Exercise goal —
Begin at the top of the records and copy each line exactly. The line containing "State.sgPost_keeps | apply State.each_keeps" is the last one to include.

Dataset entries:
____
theorem State.fsSto_keeps {s t : State} (h : Keeps s t) :
    Keeps s (State.fsSto t) := by
  unfold State.fsSto
  repeat' first
  | intro _
  | with_reducible assumption
  | fail_if_no_progress extract_lets +onlyGivenNames z
    first
    | (refine (have hz : Keeps s z := ?_; ?_))
      subst z
      rotate_left
      try clear_value z
    | try clear_value z
  | with_reducible
      first
      | apply State.post_keeps | apply State.sgSto_keeps | apply State.each_keeps | apply State.put_keeps
      | apply keeps_ite | apply keeps_foldl
  | split

theorem State.fsEnter_keeps {s t : State} (h : Keeps s t) (k : Nat) :
    Keeps s (State.fsEnter t k) := by
  unfold State.fsEnter
  repeat' first
  | intro _
  | with_reducible assumption
  | fail_if_no_progress extract_lets +onlyGivenNames z
    first
    | (refine (have hz : Keeps s z := ?_; ?_))
      subst z
      rotate_left
      try clear_value z
    | try clear_value z
  | with_reducible
      first
      | apply State.post_keeps | apply State.soOff_keeps | apply State.sgPost_keeps | apply State.each_keeps
      | apply State.cause_keeps | apply State.safEvt_keeps | apply State.fsSto_keeps | apply State.put_keeps
      | apply State.relFail_keeps | apply State.when_keeps | apply State.orBit_keeps | apply keeps_ite
      | apply keeps_foldl
  | split

theorem State.scFault_keeps {s t : State} (h : Keeps s t) (k : Nat) :
    Keeps s (State.scFault t k) := by
  unfold State.scFault
  repeat' first
  | intro _
  | with_reducible assumption
  | fail_if_no_progress extract_lets +onlyGivenNames z
    first
    | (refine (have hz : Keeps s z := ?_; ?_))
      subst z
      rotate_left
      try clear_value z
    | try clear_value z
  | with_reducible
      first
      | apply State.fsEnter_keeps | apply State.put_keeps | apply keeps_ite | apply keeps_foldl
  | split

theorem State.wdExpire_keeps {s t : State} (h : Keeps s t) :
    Keeps s (State.wdExpire t) := by
  unfold State.wdExpire
  repeat' first
  | intro _
  | with_reducible assumption
  | fail_if_no_progress extract_lets +onlyGivenNames z
    first
    | (refine (have hz : Keeps s z := ?_; ?_))
      subst z
      rotate_left
      try clear_value z
    | try clear_value z
  | with_reducible
      first
      | apply State.report_keeps | apply State.scFault_keeps | apply State.soDrive_keeps | apply State.gatesOff_keeps
      | apply State.put_keeps | apply State.each_keeps | apply keeps_ite | apply keeps_foldl
  | split
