theorem execFwSignatureCheck_keeps {s t : State} (h : Keeps s t) :
    KeepsOut s (execFwSignatureCheck t) := by
  unfold execFwSignatureCheck
  repeat' first
  | intro _
  | with_reducible assumption
  | fail_if_no_progress extract_lets +onlyGivenNames z
    first
    | (refine (have hz : Keeps s z := ?_; ?_))
      subst z
      rotate_left
      try clear_value z
    | try clear_value z
  | with_reducible
      first
      | apply keepsOut_next | apply State.lopProgress_keeps | apply State.put_keeps | apply State.lopFinish_keeps
      | apply keeps_ite | apply keeps_foldl
  | split

theorem execFwWriteComplete_keeps {s t : State} (h : Keeps s t) :
    KeepsOut s (execFwWriteComplete t) := by
  unfold execFwWriteComplete
  repeat' first
  | intro _
  | with_reducible assumption
  | fail_if_no_progress extract_lets +onlyGivenNames z
    first
    | (refine (have hz : Keeps s z := ?_; ?_))
      subst z
      rotate_left
      try clear_value z
    | try clear_value z
  | with_reducible
      first
      | apply keepsOut_next | apply State.lopFinish_keeps | apply State.orBit_keeps | apply State.put_keeps
      | apply State.copyRange_keeps | apply keeps_ite | apply keeps_foldl
  | split

theorem execFlashScrub_keeps {s t : State} (h : Keeps s t) (mb : Nat) :
    KeepsOut s (execFlashScrub mb t) := by
  unfold execFlashScrub
  repeat' first
  | intro _
  | with_reducible assumption
  | fail_if_no_progress extract_lets +onlyGivenNames z
    first
    | (refine (have hz : Keeps s z := ?_; ?_))
      subst z
      rotate_left
      try clear_value z
    | try clear_value z
  | with_reducible
      first
      | apply keepsOut_next | apply State.put_keeps | apply State.lopStart_keeps | apply State.fail_keeps
      | apply State.request_keeps | apply keeps_ite | apply keeps_foldl
  | split

theorem execFlashScrubComplete_keeps {s t : State} (h : Keeps s t) (bad : Bool) :
    KeepsOut s (execFlashScrubComplete bad t) := by
  unfold execFlashScrubComplete
  repeat' first
  | intro _
  | with_reducible assumption
  | fail_if_no_progress extract_lets +onlyGivenNames z
    first
    | (refine (have hz : Keeps s z := ?_; ?_))
      subst z
      rotate_left
      try clear_value z
    | try clear_value z
  | with_reducible
      first
      | apply keepsOut_next | apply State.lopEnd_keeps | apply State.imageBad_keeps | apply State.injPage_keeps
      | apply State.put_keeps | apply State.blkMove_keeps | apply State.flView_keeps | apply State.when_keeps
      | apply State.useFree_keeps | apply keeps_ite | apply keeps_foldl
  | split

theorem execGarbageCollection_keeps {s t : State} (h : Keeps s t) (f0 : Nat) (f1 : Nat) (f2 : Nat) (f3 : Nat) (f4 :
    Nat) :
    KeepsOut s (execGarbageCollection f0 f1 f2 f3 f4 t) := by
  unfold execGarbageCollection
  repeat' first
  | intro _
  | with_reducible assumption
  | fail_if_no_progress extract_lets +onlyGivenNames z
    first
    | (refine (have hz : Keeps s z := ?_; ?_))
      subst z
      rotate_left
      try clear_value z
    | try clear_value z
  | with_reducible
      first
      | apply keepsOut_next | apply State.flashCollect_keeps | apply keeps_ite | apply keeps_foldl
  | split
  | with_reducible apply keeps_mk

theorem execSafetyLogin_keeps {s t : State} (h : Keeps s t) (mb : Nat) :
    KeepsOut s (execSafetyLogin mb t) := by
  unfold execSafetyLogin
  repeat' first
  | intro _
  | with_reducible assumption
  | fail_if_no_progress extract_lets +onlyGivenNames z
    first
    | (refine (have hz : Keeps s z := ?_; ?_))
      subst z
      rotate_left
      try clear_value z
    | try clear_value z
  | with_reducible
      first
      | apply keepsOut_next | apply State.loginFails_keeps | apply State.loginOk_keeps | apply State.fail_keeps
      | apply State.request_keeps | apply keeps_ite | apply keeps_foldl
  | split

theorem execSafetyLogout_keeps {s t : State} (h : Keeps s t) (mb : Nat) :
    KeepsOut s (execSafetyLogout mb t) := by
  unfold execSafetyLogout
  repeat' first
  | intro _
  | with_reducible assumption
  | fail_if_no_progress extract_lets +onlyGivenNames z
    first
    | (refine (have hz : Keeps s z := ?_; ?_))
      subst z
      rotate_left
      try clear_value z
    | try clear_value z
  | with_reducible
      first
      | apply keepsOut_next | apply State.sessionEnd_keeps | apply State.done_keeps | apply State.fail_keeps
      | apply State.request_keeps | apply keeps_ite | apply keeps_foldl
  | split

theorem execSessionTimeout_keeps {s t : State} (h : Keeps s t) :
    KeepsOut s (execSessionTimeout t) := by
  unfold execSessionTimeout
  repeat' first
  | intro _
  | with_reducible assumption
  | fail_if_no_progress extract_lets +onlyGivenNames z
    first
    | (refine (have hz : Keeps s z := ?_; ?_))
      subst z
      rotate_left
      try clear_value z
    | try clear_value z
  | with_reducible
      first
      | apply keepsOut_next | apply State.sessionEnd_keeps | apply State.when_keeps | apply keeps_ite
      | apply keeps_foldl
  | split

theorem execLockoutExpiry_keeps {s t : State} (h : Keeps s t) :
    KeepsOut s (execLockoutExpiry t) := by
  unfold execLockoutExpiry
  repeat' first
  | intro _
  | with_reducible assumption
  | fail_if_no_progress extract_lets +onlyGivenNames z
    first
    | (refine (have hz : Keeps s z := ?_; ?_))
      subst z
      rotate_left
      try clear_value z
    | try clear_value z
  | with_reducible
      first
      | apply keepsOut_next | apply State.put_keeps | apply State.when_keeps | apply keeps_ite | apply keeps_foldl
  | split

theorem execPasswordSet_keeps {s t : State} (h : Keeps s t) (mb : Nat) :
    KeepsOut s (execPasswordSet mb t) := by
  unfold execPasswordSet
  repeat' first
  | intro _
  | with_reducible assumption
  | fail_if_no_progress extract_lets +onlyGivenNames z
    first
    | (refine (have hz : Keeps s z := ?_; ?_))
      subst z
      rotate_left
      try clear_value z
    | try clear_value z
  | with_reducible
      first
      | apply keepsOut_next | apply State.changeWait_keeps | apply State.safetyUse_keeps | apply State.useFree_keeps
      | apply State.put_keeps | apply State.fail_keeps | apply State.request_keeps | apply keeps_ite
      | apply keeps_foldl
  | split

theorem execSafetyChangeComplete_keeps {s t : State} (h : Keeps s t) :
    KeepsOut s (execSafetyChangeComplete t) := by
  unfold execSafetyChangeComplete
  repeat' first
  | intro _
  | with_reducible assumption
  | fail_if_no_progress extract_lets +onlyGivenNames z
    first
    | (refine (have hz : Keeps s z := ?_; ?_))
      subst z
      rotate_left
      try clear_value z
    | try clear_value z
  | with_reducible
      first
      | apply keepsOut_next | apply State.safetyChange_keeps | apply keeps_ite | apply keeps_foldl
  | split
____
Exercise result —
theorem State.fsSto_keeps {s t : State} (h : Keeps s t) :
    Keeps s (State.fsSto t) := by
  unfold State.fsSto
  repeat' first
  | intro _
  | with_reducible assumption
  | fail_if_no_progress extract_lets +onlyGivenNames z
    first
    | (refine (have hz : Keeps s z := ?_; ?_))
      subst z
      rotate_left
      try clear_value z
    | try clear_value z
  | with_reducible
      first
      | apply State.post_keeps | apply State.sgSto_keeps | apply State.each_keeps | apply State.put_keeps
      | apply keeps_ite | apply keeps_foldl
  | split

theorem State.fsEnter_keeps {s t : State} (h : Keeps s t) (k : Nat) :
    Keeps s (State.fsEnter t k) := by
  unfold State.fsEnter
  repeat' first
  | intro _
  | with_reducible assumption
  | fail_if_no_progress extract_lets +onlyGivenNames z
    first
    | (refine (have hz : Keeps s z := ?_; ?_))
      subst z
      rotate_left
      try clear_value z
    | try clear_value z
  | with_reducible
      first
      | apply State.post_keeps | apply State.soOff_keeps | apply State.sgPost_keeps | apply State.each_keeps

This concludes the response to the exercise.